NAT Gateways in Amazon
GovCloud
So you’re deploying your
government-sensitive data and services on GovCloud, or
planning
to and you want your
data to be protected against third-party access, so you configure
your subnets as private resources, without internet access. In
other AWS regions, you could then add a managed NAT Gateway and
instances would have, once configured, egress available for
internet access. This allows them to update their software and run
smoothly pulling necessary external information.

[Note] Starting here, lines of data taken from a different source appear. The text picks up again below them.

@[simp] theorem State.setGroup_now (s : State) (g : GroupRef) (v : Group) : (s.setGroup g v).now = s.now := rfl
@[simp] theorem State.setGroup_mem (s : State) (g : GroupRef) (v : Group) : (s.setGroup g v).mem = s.mem := rfl
@[simp] theorem State.setGroup_prc (s : State) (g : GroupRef) (v : Group) : (s.setGroup g v).prc = s.prc := rfl
@[simp] theorem State.setGroup_grids (s : State) (g : GroupRef) (v : Group) : (s.setGroup g v).grids = s.grids := rfl
@[simp] theorem State.setGroup_nbhs (s : State) (g : GroupRef) (v : Group) : (s.setGroup g v).nbhs = s.nbhs := rfl
@[simp] theorem State.setGroup_asyncs (s : State) (g : GroupRef) (v : Group) : (s.setGroup g v).asyncs = s.asyncs := rfl
@[simp] theorem State.setGroup_started (s : State) (g : GroupRef) (v : Group) : (s.setGroup g v).started = s.started := rfl
@[simp] theorem State.setGroup_halts (s : State) (g : GroupRef) (v : Group) : (s.setGroup g v).halts = s.halts := rfl
@[simp] theorem State.setGroup_saved (s : State) (g : GroupRef) (v : Group) : (s.setGroup g v).saved = s.saved := rfl
@[simp] theorem State.setGroup_poison (s : State) (g : GroupRef) (v : Group) : (s.setGroup g v).poison = s.poison := rfl
@[simp] theorem State.setGroup_tileLocks (s : State) (g : GroupRef) (v : Group) : (s.setGroup g v).tileLocks = s.tileLocks := rfl
@[simp] theorem State.setGroup_leaseAll (s : State) (g : GroupRef) (v : Group) : (s.setGroup g v).leaseAll = s.leaseAll := rfl
@[simp] theorem State.setGroup_lineCov (s : State) (g : GroupRef) (v : Group) : (s.setGroup g v).lineCov = s.lineCov := rfl
@[simp] theorem State.setGroup_msis (s : State) (g : GroupRef) (v : Group) : (s.setGroup g v).msis = s.msis := rfl
@[simp] theorem State.setGroup_outRead (s : State) (g : GroupRef) (v : Group) : (s.setGroup g v).outRead = s.outRead := rfl
@[simp] theorem State.setGroup_kicks (s : State) (g : GroupRef) (v : Group) : (s.setGroup g v).kicks = s.kicks := rfl
@[simp] theorem State.setGroup_nextId (s : State) (g : GroupRef) (v : Group) : (s.setGroup g v).nextId = s.nextId := rfl
@[simp] theorem State.setGroup_fresh (s : State) (g : GroupRef) (v : Group) : (s.setGroup g v).fresh = s.fresh := rfl
@[simp] theorem State.setGroup_cur (s : State) (g : GroupRef) (v : Group) : (s.setGroup g v).cur = s.cur := rfl
@[simp] theorem State.setGroup_word (s : State) (g : GroupRef) (v : Group) : (s.setGroup g v).word = s.word := rfl
@[simp] theorem State.setGroup_schedule (s : State) (g : GroupRef) (v : Group) : (s.setGroup g v).schedule = s.schedule := rfl

@[simp] theorem State.modGroup_now (s : State) (g : GroupRef) (f : Group → Group) : (s.modGroup g f).now = s.now := rfl
@[simp] theorem State.modGroup_mem (s : State) (g : GroupRef) (f : Group → Group) : (s.modGroup g f).mem = s.mem := rfl
@[simp] theorem State.modGroup_prc (s : State) (g : GroupRef) (f : Group → Group) : (s.modGroup g f).prc = s.prc := rfl
@[simp] theorem State.modGroup_grids (s : State) (g : GroupRef) (f : Group → Group) : (s.modGroup g f).grids = s.grids := rfl
@[simp] theorem State.modGroup_nbhs (s : State) (g : GroupRef) (f : Group → Group) : (s.modGroup g f).nbhs = s.nbhs := rfl
@[simp] theorem State.modGroup_asyncs (s : State) (g : GroupRef) (f : Group → Group) : (s.modGroup g f).asyncs = s.asyncs := rfl
@[simp] theorem State.modGroup_started (s : State) (g : GroupRef) (f : Group → Group) : (s.modGroup g f).started = s.started := rfl
@[simp] theorem State.modGroup_halts (s : State) (g : GroupRef) (f : Group → Group) : (s.modGroup g f).halts = s.halts := rfl
@[simp] theorem State.modGroup_saved (s : State) (g : GroupRef) (f : Group → Group) : (s.modGroup g f).saved = s.saved := rfl
@[simp] theorem State.modGroup_poison (s : State) (g : GroupRef) (f : Group → Group) : (s.modGroup g f).poison = s.poison := rfl
@[simp] theorem State.modGroup_tileLocks (s : State) (g : GroupRef) (f : Group → Group) : (s.modGroup g f).tileLocks = s.tileLocks := rfl
@[simp] theorem State.modGroup_leaseAll (s : State) (g : GroupRef) (f : Group → Group) : (s.modGroup g f).leaseAll = s.leaseAll := rfl
@[simp] theorem State.modGroup_lineCov (s : State) (g : GroupRef) (f : Group → Group) : (s.modGroup g f).lineCov = s.lineCov := rfl
@[simp] theorem State.modGroup_msis (s : State) (g : GroupRef) (f : Group → Group) : (s.modGroup g f).msis = s.msis := rfl
@[simp] theorem State.modGroup_outRead (s : State) (g : GroupRef) (f : Group → Group) : (s.modGroup g f).outRead = s.outRead := rfl
@[simp] theorem State.modGroup_kicks (s : State) (g : GroupRef) (f : Group → Group) : (s.modGroup g f).kicks = s.kicks := rfl
@[simp] theorem State.modGroup_nextId (s : State) (g : GroupRef) (f : Group → Group) : (s.modGroup g f).nextId = s.nextId := rfl
@[simp] theorem State.modGroup_fresh (s : State) (g : GroupRef) (f : Group → Group) : (s.modGroup g f).fresh = s.fresh := rfl
@[simp] theorem State.modGroup_cur (s : State) (g : GroupRef) (f : Group → Group) : (s.modGroup g f).cur = s.cur := rfl
@[simp] theorem State.modGroup_word (s : State) (g : GroupRef) (f : Group → Group) : (s.modGroup g f).word = s.word := rfl
@[simp] theorem State.modGroup_schedule (s : State) (g : GroupRef) (f : Group → Group) : (s.modGroup g f).schedule = s.schedule := rfl

@[simp] theorem State.modPuppet_now (s : State) (c : CoreRef) (f : Puppet → Puppet) : (s.modPuppet c f).now = s.now := rfl
@[simp] theorem State.modPuppet_mem (s : State) (c : CoreRef) (f : Puppet → Puppet) : (s.modPuppet c f).mem = s.mem := rfl
@[simp] theorem State.modPuppet_prc (s : State) (c : CoreRef) (f : Puppet → Puppet) : (s.modPuppet c f).prc = s.prc := rfl
@[simp] theorem State.modPuppet_grids (s : State) (c : CoreRef) (f : Puppet → Puppet) : (s.modPuppet c f).grids = s.grids := rfl
@[simp] theorem State.modPuppet_nbhs (s : State) (c : CoreRef) (f : Puppet → Puppet) : (s.modPuppet c f).nbhs = s.nbhs := rfl
@[simp] theorem State.modPuppet_asyncs (s : State) (c : CoreRef) (f : Puppet → Puppet) : (s.modPuppet c f).asyncs = s.asyncs := rfl
@[simp] theorem State.modPuppet_started (s : State) (c : CoreRef) (f : Puppet → Puppet) : (s.modPuppet c f).started = s.started := rfl
@[simp] theorem State.modPuppet_halts (s : State) (c : CoreRef) (f : Puppet → Puppet) : (s.modPuppet c f).halts = s.halts := rfl
@[simp] theorem State.modPuppet_saved (s : State) (c : CoreRef) (f : Puppet → Puppet) : (s.modPuppet c f).saved = s.saved := rfl
@[simp] theorem State.modPuppet_poison (s : State) (c : CoreRef) (f : Puppet → Puppet) : (s.modPuppet c f).poison = s.poison := rfl
@[simp] theorem State.modPuppet_tileLocks (s : State) (c : CoreRef) (f : Puppet → Puppet) : (s.modPuppet c f).tileLocks = s.tileLocks := rfl
@[simp] theorem State.modPuppet_leaseAll (s : State) (c : CoreRef) (f : Puppet → Puppet) : (s.modPuppet c f).leaseAll = s.leaseAll := rfl
@[simp] theorem State.modPuppet_lineCov (s : State) (c : CoreRef) (f : Puppet → Puppet) : (s.modPuppet c f).lineCov = s.lineCov := rfl
@[simp] theorem State.modPuppet_msis (s : State) (c : CoreRef) (f : Puppet → Puppet) : (s.modPuppet c f).msis = s.msis := rfl
@[simp] theorem State.modPuppet_outRead (s : State) (c : CoreRef) (f : Puppet → Puppet) : (s.modPuppet c f).outRead = s.outRead := rfl
@[simp] theorem State.modPuppet_kicks (s : State) (c : CoreRef) (f : Puppet → Puppet) : (s.modPuppet c f).kicks = s.kicks := rfl
@[simp] theorem State.modPuppet_nextId (s : State) (c : CoreRef) (f : Puppet → Puppet) : (s.modPuppet c f).nextId = s.nextId := rfl
@[simp] theorem State.modPuppet_fresh (s : State) (c : CoreRef) (f : Puppet → Puppet) : (s.modPuppet c f).fresh = s.fresh := rfl
@[simp] theorem State.modPuppet_cur (s : State) (c : CoreRef) (f : Puppet → Puppet) : (s.modPuppet c f).cur = s.cur := rfl
@[simp] theorem State.modPuppet_word (s : State) (c : CoreRef) (f : Puppet → Puppet) : (s.modPuppet c f).word = s.word := rfl
@[simp] theorem State.modPuppet_schedule (s : State) (c : CoreRef) (f : Puppet → Puppet) : (s.modPuppet c f).schedule = s.schedule := rfl

@[simp] theorem State.setCoreReg_now (s : State) (c : CoreRef) (n : Nat) (v : Word) : (s.setCoreReg c n v).now = s.now := rfl
@[simp] theorem State.setCoreReg_mem (s : State) (c : CoreRef) (n : Nat) (v : Word) : (s.setCoreReg c n v).mem = s.mem := rfl
@[simp] theorem State.setCoreReg_prc (s : State) (c : CoreRef) (n : Nat) (v : Word) : (s.setCoreReg c n v).prc = s.prc := rfl
@[simp] theorem State.setCoreReg_grids (s : State) (c : CoreRef) (n : Nat) (v : Word) : (s.setCoreReg c n v).grids = s.grids := rfl
@[simp] theorem State.setCoreReg_nbhs (s : State) (c : CoreRef) (n : Nat) (v : Word) : (s.setCoreReg c n v).nbhs = s.nbhs := rfl
@[simp] theorem State.setCoreReg_asyncs (s : State) (c : CoreRef) (n : Nat) (v : Word) : (s.setCoreReg c n v).asyncs = s.asyncs := rfl
@[simp] theorem State.setCoreReg_started (s : State) (c : CoreRef) (n : Nat) (v : Word) : (s.setCoreReg c n v).started = s.started := rfl
@[simp] theorem State.setCoreReg_halts (s : State) (c : CoreRef) (n : Nat) (v : Word) : (s.setCoreReg c n v).halts = s.halts := rfl
@[simp] theorem State.setCoreReg_saved (s : State) (c : CoreRef) (n : Nat) (v : Word) : (s.setCoreReg c n v).saved = s.saved := rfl
@[simp] theorem State.setCoreReg_poison (s : State) (c : CoreRef) (n : Nat) (v : Word) : (s.setCoreReg c n v).poison = s.poison := rfl
@[simp] theorem State.setCoreReg_tileLocks (s : State) (c : CoreRef) (n : Nat) (v : Word) : (s.setCoreReg c n v).tileLocks = s.tileLocks := rfl
@[simp] theorem State.setCoreReg_leaseAll (s : State) (c : CoreRef) (n : Nat) (v : Word) : (s.setCoreReg c n v).leaseAll = s.leaseAll := rfl
@[simp] theorem State.setCoreReg_lineCov (s : State) (c : CoreRef) (n : Nat) (v : Word) : (s.setCoreReg c n v).lineCov = s.lineCov := rfl
@[simp] theorem State.setCoreReg_msis (s : State) (c : CoreRef) (n : Nat) (v : Word) : (s.setCoreReg c n v).msis = s.msis := rfl
@[simp] theorem State.setCoreReg_outRead (s : State) (c : CoreRef) (n : Nat) (v : Word) : (s.setCoreReg c n v).outRead = s.outRead := rfl
@[simp] theorem State.setCoreReg_kicks (s : State) (c : CoreRef) (n : Nat) (v : Word) : (s.setCoreReg c n v).kicks = s.kicks := rfl
@[simp] theorem State.setCoreReg_nextId (s : State) (c : CoreRef) (n : Nat) (v : Word) : (s.setCoreReg c n v).nextId = s.nextId := rfl
@[simp] theorem State.setCoreReg_fresh (s : State) (c : CoreRef) (n : Nat) (v : Word) : (s.setCoreReg c n v).fresh = s.fresh := rfl
@[simp] theorem State.setCoreReg_cur (s : State) (c : CoreRef) (n : Nat) (v : Word) : (s.setCoreReg c n v).cur = s.cur := rfl
@[simp] theorem State.setCoreReg_word (s : State) (c : CoreRef) (n : Nat) (v : Word) : (s.setCoreReg c n v).word = s.word := rfl
@[simp] theorem State.setCoreReg_schedule (s : State) (c : CoreRef) (n : Nat) (v : Word) : (s.setCoreReg c n v).schedule = s.schedule := rfl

But GovCloud has no managed NAT
Gateways. Instead you must create NAT instances and manually wire
them to your network. This post will show you how to do that in an
easy way. If you have ever read one of our tutorial posts in the
GovCloud series, you can safely skip the “Pre-requisites” part, and
skim through “Initial setup”.
Pre-requisites
- Terraform
- AWS
command-line tools — i.e. aws-cli
- Amazon GovCloud credentials configured
for aws-cli
- Git
for version control
Terraform is used to provision
cloud resources in a declarative manner, creating reproducible
environments between engineers. You should read more how it and
other technologies help streamline operations productivity here. We
don’t provide an intro to Terraform here, but you should be able to
follow along even if you don’t know much about it, filling the gaps
with official documentation if needed.
We assume you will be using a
terminal emulator under a UNIX or UNIX-like operating system. Your
GovCloud account must have enough availability in its EC2 quota for
at least one more instance. If you never had to deal with quotas
before, you likely will not exceed your quota with the extra
instance and can ignore this point. Examples preceded by
$ means the line is supposed to be typed and run
from your terminal emulator:
$ terraform version
Terraform vX.YY.Z
$ aws --version
aws-cli/X.YY.ZZ Python/X.Y.Z Linux/X.YY.Z botocore/X.Y.ZZ
Initial setup
We will create an empty
environment for deployment, and add fpco-terraform-aws,
which includes the module you will need. FP Complete created and
open-sourced fpco-terraform-aws
as a collection of modules that
ease managing resources in an AWS cloud. As you will see below, a
few of its modules are used, and they considerably shorten the
amount of code you need to build your environment. We will need a
git repository to bring in fpco-terraform-aws,
and it’s also good practice to always version your infrastructure.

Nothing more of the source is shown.